土地利用/覆盖变化(LUCC)被认为是全球环境变化与可持续发展研究的重要内容。
目前,地表土地利用/覆盖信息难以实现现势性,因此实时自动地进行变化检测是一个十
分紧迫的问题。近十几年,陕甘宁地区在一系列植被建设工程实施背景下,植被覆盖得
到明显改善,生态效应正在显现。这些植被建设工程可以归结为土地利用/覆盖类型的变
化,因此实时检测陕甘宁地区地类的变化对区域水土流失治理和生态环境建设具有重要
的理论和现实意义。本文利用 1999~2012 年 SPOT VGT NDVI 1km/10d 分辨率数据,采
用差值法、一元线性回归法和 Hurst 指数 R/S 分析法等方法,系统分析了近 14 年陕甘宁
地区植被覆盖时空变化特征及未来变化趋势;采用偏相关分析法,计算了 NDVI 与同期
降水、气温数据的关系,并结合土地利用数据和造林面积数据,分析研究区 NDVI 变化
和人类活动的关系,从而分析了 NDVI 变化与气候因子和人为因子的关系;在前两部分
的基础上,选择人为影响较大的区域作为变化检测研究区,采用直接比较法,分析了基
于粗分辨率 NDVI 数据土地利用/覆盖变化检测在陕甘宁地区的适宜性。研究结果表明:
(1)近 14 年来,陕甘宁地区年均 NDVI 整体呈极显著(P<0.001)上升趋势,生
长季、四季 NDVI 也呈极显著(P<0.01)上升趋势,增速由快到慢依次为夏季 >生长季 >
秋季 > 春季 > 全年 > 冬季。在空间上,NDVI 以轻微改善和中度改善为主,二者比
重之和为 98%以上,总体上研究区东南部改善大于西北部,其中延安市东北部地区、彭
阳固原地区以及沿河(秃尾河、无定河和北洛河)两岸地区改善最为显著(P<0.001);
呈现退化趋势区域比重仅为 0.05%,主要原因为城市化。
(2)陕甘宁地区的植被覆盖 NDVI 年内变化范围为 0.149~0.456,其中 2 月最低,8
月最高。年内变化曲线基本呈现开口向下的抛物线变化特征,经历缓慢增加(2~4 月)、
快速增加(4~5 月)、缓慢增加(5~8 月)、快速下降(8~11 月)、缓慢下降(11~次年 1
月)、平稳过渡(次年 1~2 月)6 个阶段。在空间上,从春季到夏季,“绿色植被带”在
研究区东南向西北方向上随时间变化逐渐加宽。
(3)近 14 年间,陕甘宁地区气候呈现不明显的“冷湿化”特征,气温降低和降水
量增加趋势均不明显,年际间波动较大。研究区 NDVI 变化由气候因素和人为因素共同
作用驱动,其中人为因素占主导地位,主要驱动因素为近十几年的退耕还林草工程、植
被建设以及农业生产水平的提高,其生态环境效应正在显现;降水对 NDVI 变化为正效应,植被覆盖越少的区域 NDVI 对降水敏感性越强,但人类活动可以掩盖这种正效应,
气温与 NDVI 没有明显的相关关系,主要表现其在对 NDVI 季节韵律的控制上。

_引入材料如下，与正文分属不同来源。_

/-- The oldest completed command of a queue gets its CQE (R118): slot, cq_seq, phase, counts; the CQE goes out merged with those of
its class (R119) or by PCIe, WAITs on the queue are looked at (R124), and fetch goes on, in rotation where the module's command slots
had run out (R113). -/
def State.cqePost (s : State) (q : Nat) : State :=
  match s.qp q with
  | none => s
  | some x =>
    match x.comp with
    | [] => s
    | c :: rest =>
      match s.cmd c with
      | none => s.modQp q fun x => { x with comp := rest }
      | some d =>
        if (x.cqTail + 1) % x.cqEntries = x.cqHead then
          if x.state = .deleting then (s.modQp q fun x => { x with comp := rest }).discardCqe q c
          else if x.fullRaised then s
          else ((s.modQp q fun x => { x with fullRaised := true }).raise EV_QPE_CQ_FULL 3 q).enter (ctrQpe (engineOf x q) 5)
        else
          let full := s.freeSlots = 0
          let failed := d.status.sct != 0 || d.status.sc != 0
          let cls := s.cmdClass d
          let lat := s.latOf d x.admin
          let e : Cqe := ⟨x.cqTail, d.dw0, d.dw1, x.sqHead, x.cqSeq, d.sqe.cid, x.cqPhase, d.status, s.moreBit x.owner⟩
          let s := if !x.merging.isEmpty && x.mergeSvc != cls then s.completionWrite q else s
          let s := ((s.dropCmd c).modQp q fun x => x.posted rest failed s.dtc e).qpeStatus
          let s := (s.bump (ctrQpe (engineOf x q) 3)).leave (ctrQpe (engineOf x q) 5)
          let s := if failed then (s.bump (ctrQpe (engineOf x q) 4)).esel 3 1 q else s
          let s := (s.esel 3 0 q).countIo d x.admin
          let s := match x.owner with
            | .net _ =>
              (s.modQp q fun x => { x with
                merging := x.merging ++ [e], mergeSvc := cls, mergeTen := if x.merging.isEmpty then lat.tenant else x.mergeTen
                mergeLats := x.mergeLats ++ [lat] }).mergeSend q (x.cqTail + 1 = x.cqEntries)
            | _ => s.localCqe q x e lat
          let waits := (s.qpe.cmds.filter fun (_, y) => y.waitsOn q).map (·.1)
          let s := s.each waits fun s w => s.waitAfter w q failed
          if full then s.fetchResume else s.fetchIssue q

/-- The merge wait ends and what has gathered is sent (R119). -/
def State.mergeExpiry (s : State) (q : Nat) : State := s.completionWrite q

/-- notify_time passes with nothing due (R119): the last CQE is sent again, unchanged, with flags.n. -/
def State.notifyExpiry (s : State) (q : Nat) : State :=
  match s.qp q with
  | none => s
  | some x =>
    match x.owner, x.lastCqe with
    | .net e, some l =>
      if x.unnotified = 0 then s
      else if !x.merging.isEmpty then
        (s.modQp q fun x => { x with unnotified := max x.unnotified x.notifyCount }).completionWrite q
      else
        (s.modQp q fun x => { x with unnotified := 0 }).sendMsg x.servEid e
          (.write x.cqKey (16 * l.slot) (cqeBytes l)) true true x.mergeSvc (.cqe q) x.mergeTen
    | _, _ => s

/-! ## Starting, WAIT, Abort, holds -/

/-- The ordered flag of an I/O command (R114). -/
def Cmd.ordered (x : Cmd) : Bool := x.sqe.cdw13.toNat / 2 ^ 31 = 1

/-- Whether a queue is an admin queue. -/
def State.isAdmin (s : State) (q : Nat) : Bool := match s.qp q with | some x => x.admin | none => false

/-- No ordering hold applies to a fetched command (R120, R121, R124). -/
def State.orderFree (s : State) (c : Nat) (x : Cmd) : Bool :=
  let earlier := (s.qpe.cmds.takeWhile fun (k, _) => k != c).filter fun (_, y) => y.qpn = x.qpn
  s.isAdmin x.qpn ||
    ((!x.ordered || earlier.isEmpty) &&
      earlier.all fun (_, y) => !y.ordered && !(y.sqe.opcode = 0x80 && y.phase != .done))

/-- Nothing holds a fetched command (R120, R133). -/
def State.startable (s : State) (c : Nat) (x : Cmd) : Bool :=
  x.phase = .fetched && !x.waitList && x.colour != .red && x.adminHold.isNone && x.ownerHold.isNone && s.orderFree c x

/-- WAIT is checked at its start (R123 to R125). -/
def State.waitCheck (s : State) (c : Nat) : State :=
  match s.cmd c with
  | none => s
  | some x =>
    if x.sqe.opcode != 0x80 || x.phase != .started || x.begun then s
    else
      let t := x.sqe.cdw10.toNat % 65536
      match s.qp t with
      | none => s.breakChain c t
      | some y =>
        if y.state != .active then s.breakChain c t
        else if (x.sqe.cdw10.toNat / 65536) % 2 = 1 && y.errCount != x.errMark then s.breakChain c t
        else if waitSatisfied y.cmplCount x.sqe.cdw11.toNat then s.complete c St.ok (BitVec.ofNat 32 y.cmplCount)
        else s.modCmd c fun x => { x with begun := true }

(4)陕甘宁地区的主体土地利用类型为耕地和草地,分别占研究区总面积 35%和
47%以上,其次为林地,占 10%以上,其他地类占 8%以下。2000~2005 年 5 年内,耕地
大幅度减少,主要转化为林地和草地,使得林草地面积大量增加,同时存在垦荒现象;
草地总体覆盖度明显增加,由低覆盖度逐渐向高覆盖度转化。退耕还林草和草地自然恢
复为研究区 NDVI 增加提供了“绿色基础”。
(5)在榆林延安接壤区域,变化检测结果总体精度较差,Kappa 系数仅为 0.214,
因此应用这种方法在陕甘宁地区进行变化检测需要慎重;但在部分植被覆盖增加极显著
且 NDVI 与降水相关性较弱的区域有较高的精度,总体精度达 73.24%,Kappa 系数为
0.455。降水对变化检测结果的精度影响很大,有效剔除降水的影响是提高变化检测精度
的关键。
(6)变化检测结果误差来源主要包括三方面:a)混合像元问题,一个 1km×1km
的像元平均包含 3 种地类和 7 个斑块,一定包含丘陵旱地和草地两种地类,因此一个变
化像元中可能会包含未发生地类转变的部分,导致错分误差和漏分误差增大;b)同物
异谱和异物同谱问题,容易把“草地—草地”和“耕地—耕地”错判为变化类型,而把
“草地—耕地”和“耕地—草地”漏判为不变类型;c)变化检测指标和阈值确定方法
不合适,有待设计更加合理的变化检测指标和阈值确定方法,有效抑制各种外源“噪声”,
以达到准确地进行变化检测。
关键词:归一化植被指数;陕甘宁地区;土地利用变化检测;直接比较法;交叉相关光
谱匹配

Other Abstract

Land use and land cover change (LUCC) has been considered to be an important content
of global environment change and sustainable development research. At present, we find land
use and land cover information difficult to achieve present situation, so the real-time
automatic change detection is an extremely urgent problem. In recent years, at the background
of implementation in a series of vegetation construction projects in Shaan-Gan-Ning Region,
vegetation coverage has been improved significantly and the ecological effects become
obvious. These projects can be regarded as LUCC; therefore, the detection of LUCC in
Shaan-Gan-Ning Region means great important theoretical and practical significance to
regional soil and water conservation and ecological environmental construction. In this paper,
we compared the temporal and spatial change of vegetation in Shaan-Gan-Ning Region in
recent 14 years, covering the evolution and future tendency based on the data of SPOT VGT
NDVI 1km/10d resolution in 1999~2012, with difference method including linear regression
method and Hurst index R/S analysis method, etc. We calculated the relationship between
NDVI, precipitation and temperature within the same period by using partial correlation
analysis. Furthermore, we combined land use data and afforestation area data to analyze the
relationship between NDVI change together with climatic factors and anthropogenic factors.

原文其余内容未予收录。